On Tue, 06 Nov 2001, toad wrote:

> On Tue, Nov 06, 2001 at 12:01:43AM +0000, toad wrote:
> > On Mon, Nov 05, 2001 at 07:01:36PM -0500, Scott Young wrote:
> > > On Monday 05 November 2001 05:28 pm, you wrote:
> > > > On Mon, 05 Nov 2001, Scott Young wrote:
> > > > I think this idea is just wack.  It's just not going to happen.
> > > >
> > > > Thelema
> > > 
> > > What's wack about it?  I came up with a solution to the partial block 
> > > problem


sorry, I was just responding in proper freenet-devl fashion.  It's the
way we respond to any new idea.  I still think it's a bad idea, so I'll
go into more details.
> > > that this has, and otherwise it uses splitfiles in a very effecient way.  
> > > What if someone inserts a 600 MB ISO of Linux Mandrake 8.0, then wants to 
> > > insert version 8.1?  If 80% of the segments of the first ISO match up to 
> > > the 
Mandrake ISOs are a bad example because there isn't anywhere near this
much overlap, but I'll assume that there's some sort of huge file
out there which has a lot of overlap with some other file, and talk
about this hypothetical thing for the rest of this response.  (the more
I think about it, the less likely I think that having two files that
large and with such huge overlap is.)

> > > second one, then a node could store BOTH of the 600 MB ISOs with less 
> > > than 
> > > 700MB of storage (not including FEC, which even at 50% would bring it 
> > > down to 
> > > a total of 1.3 GB instead of 1.8 GB).  If the 8.0 ISO was well-founded in 
> > > freenet, then the 8.1 ISO would use this, and requests for it would also 
> > > improve the overlapping blocks on the 8.0 ISO.  If this is implemented in 
> > > a 
This is already what happens when you insert CHKs; when you insert two
chunks of data that are the same, you get a CHK collision, and you can
request that part of either file with the same key.

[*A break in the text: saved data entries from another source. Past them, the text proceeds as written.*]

/-! ### Writes with a mask (R403) -/

/-- What the plain write and each marked granule keep. -/
theorem maskedWrite_induction {P : State → Prop} {put : State → Nat → List Byte → Bool → State} {s : State} {a mask : Nat}
    {bs : List Byte} (hplain : P (put s a bs false))
    (hmark : ∀ t g, 64 * g < bs.length → P t → P (put t (a + 64 * g) ((bs.drop (64 * g)).take 64) true)) :
    P (maskedWrite put s a mask bs) := by
  refine List.foldlRecOn (motive := P) _ _ hplain fun t ht g hg => hmark t g ?_ ht
  have hlt : g < (bs.length + 63) / 64 := List.mem_range.mp (List.mem_filter.mp hg).1
  omega

/-- Without a mask there is the plain write alone. -/
theorem maskedWrite_zero (put : State → Nat → List Byte → Bool → State) (s : State) (a : Nat) (bs : List Byte) :
    maskedWrite put s a 0 bs = put s a bs false := by
  have hnone : (List.range ((bs.length + 63) / 64)).filter (Nat.testBit 0) = [] :=
    List.filter_eq_nil_iff.mpr fun g _ => by simp
  rw [maskedWrite, hnone, List.foldl_nil]

/-- A WRITE that lands in working memory. -/
def cisMasked (s : State) (a mask : Nat) (bs : List Byte) : State :=
  maskedWrite (fun s a bs bad => s.cisWrite a bs bad) s a mask bs

/-- Bytes stored in working memory, beside which only keys of granules and poison marks differ. -/
structure CisStored (s t : State) (a : Nat) (bs : List Byte) : Prop where
  wf : t.cis.wf = true
  stored : s.Stored t a bs
  frame : { t with cis := s.cis, cisKey := s.cisKey, cisPoison := s.cisPoison } = s

theorem cisStored_cisWrite {s : State} (hw : s.cis.wf = true) (a : Nat) (bs : List Byte) (bad : Bool) :
    s.CisStored (s.cisWrite a bs bad) a bs := by
  obtain ⟨hwf, hstored⟩ := cisWrite_stored s a bs bad hw
  obtain ⟨-, -, -, -, -, hrekey⟩ := rekey_spec (s.keyAt a) (granules a bs.length) s hw
  exact ⟨hwf, hstored, (congrArg (fun t : State => { t with cisPoison := s.cisPoison }) hrekey :)⟩

namespace CisStored

variable {s t : State} {a : Nat} {bs : List Byte}

theorem keyAt (h : s.CisStored t a bs) (x : Nat) : t.keyAt x = s.keyAt x := (congrArg (State.keyAt · x) h.frame :)

/-- A part of the bytes is written again under the key of the whole. -/
theorem part (h : s.CisStored t a bs) {o : Nat} (hkey : s.keyAt (a + o) = s.keyAt a) (m : Nat) (bad : Bool) :
    s.CisStored (t.cisWrite (a + o) ((bs.drop o).take m) bad) a bs := by
  obtain ⟨hwf, ⟨hin, hout, hfar⟩, hframe⟩ := cisStored_cisWrite h.wf (a + o) ((bs.drop o).take m) bad
  obtain ⟨hbytes, hrest, hapart⟩ := h.stored
  have hlen : ((bs.drop o).take m).length = min m (bs.length - o) := by simp
  rw [h.keyAt, hkey] at hin hout
  refine ⟨hwf, ⟨fun i hi => ?_, fun x hx => (hout x (by omega)).trans (hrest x hx), fun x hx => ?_⟩,
    (congrArg (fun u : State => { u with cis := s.cis, cisKey := s.cisKey, cisPoison := s.cisPoison }) hframe).trans h.frame⟩
  · by_cases hpart : o ≤ i ∧ i < o + ((bs.drop o).take m).length
    · have hbyte := hin (i - o) (by omega)
      rw [show a + o + (i - o) = a + i by omega] at hbyte
      rw [hbyte]
      simp only [List.getElem_take, List.getElem_drop, show o + (i - o) = i by omega]
    · exact (hout _ (by omega)).trans (hbytes i hi)
  · have hfar' : x / 64 ∉ granules (a + o) ((bs.drop o).take m).length := fun hmem => by
      rw [mem_granules] at hx hmem
      omega
    obtain ⟨hread, hkeyed⟩ := hfar x hfar'
    obtain ⟨hread', hkeyed'⟩ := hapart x hx
    exact ⟨hread.trans hread', hkeyed.trans hkeyed'⟩

end CisStored

section CisMasked

variable {s : State} {a mask : Nat} {bs : List Byte}

theorem cisStored_cisMasked (hw : s.cis.wf = true) (hkey : ∀ x, x < bs.length → s.keyAt (a + x) = s.keyAt a) :
    s.CisStored (s.cisMasked a mask bs) a bs :=
  maskedWrite_induction (P := fun t => s.CisStored t a bs) (cisStored_cisWrite hw a bs false) fun _ _ hg ht =>
    ht.part (hkey _ hg) 64 true

/-- The granules that the mask names are poisoned. -/
theorem cisMasked_marks {g : Nat} (hg : g < (bs.length + 63) / 64) (hmask : mask.testBit g = true) :
    (s.cisMasked a mask bs).cisBad (a + 64 * g) 1 = true := by
  have hbad : (a + 64 * g) / 64 ∈ (s.cisMasked a mask bs).cisPoison := by
    refine foldl_establishes (Q := fun g (t : State) => (a + 64 * g) / 64 ∈ t.cisPoison) (fun t x hx => ?_)
      (fun t x _ y hy => ?_) _ (List.mem_filter.mpr ⟨List.mem_range.mpr hg, hmask⟩)
    · have hlt : x < (bs.length + 63) / 64 := List.mem_range.mp (List.mem_filter.mp hx).1
      rw [cisPoison_cisWrite]
      refine mem_clearGranules_marked (.inr (granule_of_byte le_rfl ?_))
      simp only [List.length_take, List.length_drop]
      omega
    · rw [cisPoison_cisWrite]
      exact mem_clearGranules_marked (.inl hy)
  rw [cisBad, granules_one]
  simpa using hbad

/-- Without a mask the granules written whole lose their poison. -/
theorem cisMasked_clears {g : Nat} (hlo : a ≤ 64 * g) (hhi : 64 * g + 64 ≤ a + bs.length) :
    (s.cisMasked a 0 bs).cisBad (64 * g) 64 = false := by
  have hgood : g ∉ (s.cisMasked a 0 bs).cisPoison := by
    rw [cisMasked, maskedWrite_zero, cisPoison_cisWrite]
    exact not_mem_clearGranules _ hlo hhi
  rw [cisBad, granules_line]
  simpa using hgood

end CisMasked

/-- A WRITE that lands in the scratchpad of a core. -/
def padMasked (s : State) (p a mask : Nat) (bs : List Byte) : State :=
  maskedWrite (fun s a bs bad => s.padWrite p a bs bad) s a mask bs

theorem pad_padWrite_self (s : State) (p a : Nat) (bs : List Byte) (bad : Bool) :
    (s.padWrite p a bs bad).pad p = (s.pad p).writeL a bs := by
  unfold padWrite
  dsimp only
  split <;> exact pad_setPad_self ..

/-- Bytes stored in a scratchpad, beside which only its poison marks differ. -/
structure PadStored (s t : State) (p a : Nat) (bs : List Byte) : Prop where
  only : s.PadOnly t p
  wf : (t.pad p).wf = true
  bytes : ∀ i, (h : i < bs.length) → (t.pad p).read (a + i) = bs[i]
  rest : ∀ x, x < a ∨ a + bs.length ≤ x → (t.pad p).read x = (s.pad p).read x

theorem PadStored.part {s t : State} {p a : Nat} {bs : List Byte} (h : s.PadStored t p a bs) (o m : Nat) (bad : Bool) :
    s.PadStored (t.padWrite p (a + o) ((bs.drop o).take m) bad) p a bs := by
  have hlen : ((bs.drop o).take m).length = min m (bs.length - o) := by simp
  refine ⟨h.only.padWrite .., ?_, fun i hi => ?_, fun x hx => ?_⟩ <;> rw [pad_padWrite_self]
  · exact Mem.wf_writeL _ _ h.wf
  · by_cases hpart : o ≤ i ∧ i < o + ((bs.drop o).take m).length
    · have hbyte := Mem.read_writeL_in (a := a + o) _ h.wf (i - o) (by omega : i - o < ((bs.drop o).take m).length)
      rw [show a + o + (i - o) = a + i by omega] at hbyte
      rw [hbyte]
      simp only [List.getElem_take, List.getElem_drop, show o + (i - o) = i by omega]
    · exact (Mem.read_writeL_out _ h.wf (by omega)).trans (h.bytes i hi)
  · exact (Mem.read_writeL_out _ h.wf (by omega)).trans (h.rest x hx)

theorem padStored_padMasked {s : State} {p : Nat} (hw : (s.pad p).wf = true) (a mask : Nat) (bs : List Byte) :
    s.PadStored (s.padMasked p a mask bs) p a bs := by
  refine maskedWrite_induction (P := fun t => s.PadStored t p a bs)
    ⟨(PadOnly.refl s p).padWrite .., ?_, fun i hi => ?_, fun x hx => ?_⟩ fun t g _ ht => ht.part _ _ _
  all_goals rw [pad_padWrite_self]
  · exact Mem.wf_writeL _ _ hw
  · exact Mem.read_writeL_in _ hw i hi
  · exact Mem.read_writeL_out _ hw hx

end State

/-! ### WRITE to working memory (R403, R404, R407) -/

section Write

variable {s : State} {a i : Nat} {bs : List Byte}

/-- The bytes of a write that lie in the range of a counter. -/
def arrived (s : State) (a n i : Nat) : Nat := min (a + n) ((s.cntRange i).1 + (s.cntRange i).2) - max a (s.cntRange i).1

theorem cntRange_kept {rs : List Reg} {t : State} (h : RegsKept rs s t) (hbase : .cntBase ∉ rs) (hsize : .cntSize ∉ rs)
    (hi : i < 256) : t.cntRange i = s.cntRange i := by
  rw [State.cntRange, h.fld hbase (by omega), h.fld hsize (by omega), State.cntRange]

theorem lt_of_mem_cntsMet {n : Nat} (h : i ∈ s.cntsMet a n) : i < 256 := List.mem_range.mp (List.mem_filter.mp h).1

theorem cntsMet_nodup (s : State) (a n : Nat) : (s.cntsMet a n).Nodup := List.nodup_range.filter _

/-- A counter without DIGEST counts bytes (R404). -/
theorem arriveBytes_plain (h : s.flag .cntCfg i 7 = false) :
    s.arriveBytes a bs i = s.bump64 .cntBytesLo .cntBytesHi i (arrived s a bs.length i) := by
  simp only [arriveBytes, h]
  rfl

/-- The packets that a write adds to its counters. -/
def countPackets (l : List Nat) (s : State) : State :=
  l.foldl (fun s i => s.setReg .cntPackets i (s.reg .cntPackets i + 1)) s

theorem regsOnly_countPackets {l : List Nat} (hl : ∀ i ∈ l, i < 256) : RegsOnly [.cntPackets] s (countPackets l s) :=
  .foldl l (fun t i hi ht => ht.trans ⟨rfl, (RegsKept.refl _ _).setReg (by decide) (by have := hl i hi; omega) _⟩) (.refl _ _)

theorem reg_countPackets {l : List Nat} (hl : ∀ i ∈ l, i < 256) (hnodup : l.Nodup) {j : Nat} (hj : j < 256) :
    (countPackets l s).reg .cntPackets j = if j ∈ l then s.reg .cntPackets j + 1 else s.reg .cntPackets j := by
  refine foldl_once (P := fun _ => True) (val := fun t j => t.reg .cntPackets j) (g := fun _ v => v + 1)
    (fun _ _ _ _ => trivial) (fun t _ i hi j hj => ?_) hnodup trivial hj
  split
  · next hji => rw [hji, reg_setReg_self]
  · next hji => exact reg_setReg_apart t _ (.inr hji) (by have := hl i hi; omega) (by omega)

/-- The bytes that a write adds to counters without DIGEST. -/
theorem arriveBytes_all {l : List Nat} (hl : ∀ i ∈ l, i < 256) (hnodup : l.Nodup)
    (hplain : ∀ i ∈ l, s.flag .cntCfg i 7 = false) :
    RegsOnly [.cntBytesLo, .cntBytesHi] s (l.foldl (arriveBytes a bs) s) ∧
    ∀ j, j < 256 → (l.foldl (arriveBytes a bs) s).reg64 .cntBytesLo .cntBytesHi j =
      if j ∈ l then (s.reg64 .cntBytesLo .cntBytesHi j + arrived s a bs.length j) % 2 ^ 64
      else s.reg64 .cntBytesLo .cntBytesHi j := by
  have hstep : ∀ t, ∀ i ∈ l, RegsOnly [.cntBytesLo, .cntBytesHi] s t →
      t.arriveBytes a bs i = t.bump64 .cntBytesLo .cntBytesHi i (arrived s a bs.length i) := fun t i hi ht => by
    have hlt := hl i hi
    rw [arriveBytes_plain ((ht.kept.flag (by decide) (by omega) 7).trans (hplain i hi)), arrived, arrived,
      cntRange_kept ht.kept (by decide) (by decide) hlt]
  have honly : ∀ t, ∀ i ∈ l, RegsOnly [.cntBytesLo, .cntBytesHi] s t → RegsOnly [.cntBytesLo, .cntBytesHi] s (t.arriveBytes a bs i) :=
    fun t i hi ht => by
      have hlt := hl i hi
      rw [hstep t i hi ht]
      exact ht.trans ⟨rfl, (RegsKept.refl _ _).bump64 (by decide) (by decide) (by omega) _⟩
  refine ⟨.foldl l honly (.refl _ _), fun j hj => ?_⟩
  refine foldl_once (val := fun t j => t.reg64 .cntBytesLo .cntBytesHi j)
    (g := fun i v => (v + arrived s a bs.length i) % 2 ^ 64) honly (fun t ht i hi j hj => ?_) hnodup (.refl _ _) hj
  have hlt := hl i hi
  rw [hstep t i hi ht]
  split
  · next hji => rw [hji, reg64_bump64_self t (by decide)]
  · next hji => exact reg64_bump64_apart t hji (by omega) (by omega) _

/-- Bytes that lie in one chunk are one piece of it. -/
theorem cutRow_chunk {dev n : Nat} (hn : 0 < n) (hfit : dev % 65536 + n ≤ 65536) : cutRow 65536 0 0 dev n = [⟨0, 0, dev, n⟩] := by
  have hcount : (dev + n - 1) / 65536 - dev / 65536 + 1 = 1 := by omega
  have hlo : max dev (65536 * (dev / 65536)) = dev := by omega
  have hhi : min (dev + n) (65536 * (dev / 65536 + 1)) = dev + n := by omega
  simp [cutRow, hcount, hlo, hhi]

@[simp] theorem cntChunk_setCntChunk_self (s : State) (i c : Nat) (x : Chunk) : (s.setCntChunk i c x).cntChunk i c = x := by
  simp [cntChunk, setCntChunk]

/-- A chunk whose digest has not come stays open. -/
theorem checkChunk_open {c : Nat} (hset : (s.cntChunk i c).settling = none) (hdig : (s.cntChunk i c).digest = none) :
    s.checkChunk i c = s := by
  unfold checkChunk
  simp only [hset, hdig]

> > > manner that allows use of a list of splitfiles, then a program in an ISO 
> > > of 
> > > Debian could use the same blocks blocks for the program as an ISO of 
> > > Mandrake 
> > > and the same blocks as the program itself listed seperately.  The 
> > > overlapping 
> > > blocks could be obtained, if unavaliable, by using the redundant blocks 
> > > of 
> > > any of the sharing files to reconstruct those files and then caluclate 
> > > the 
> > > blocks; their redundency may be shared.  The biggest problem is in 
> > > calling 
Sharing redundancy would happen exactly when contant would be shared.
There's no problems with this other than if you're going to try to force
CHK collisions by finding substring matches in the two files with huge
overlap, most FEC mechanisms require all the blocks to be the same size,
so you're either wasting space (in the check blocks at least), or you're
going to get a different set of check blocks for the two sets of data
blocks (because order is important)

> > > the checksum at every offset.  This could be alleviated by including 
> > > rolling 
> > > checksums, such as the one used in rsync.  The rolling checksum could 
> > > also be 
> > > used to quickly validate the contets of the downloaded file so the client 
> > > can 
> > > tell if it needs to download some redundant blocks.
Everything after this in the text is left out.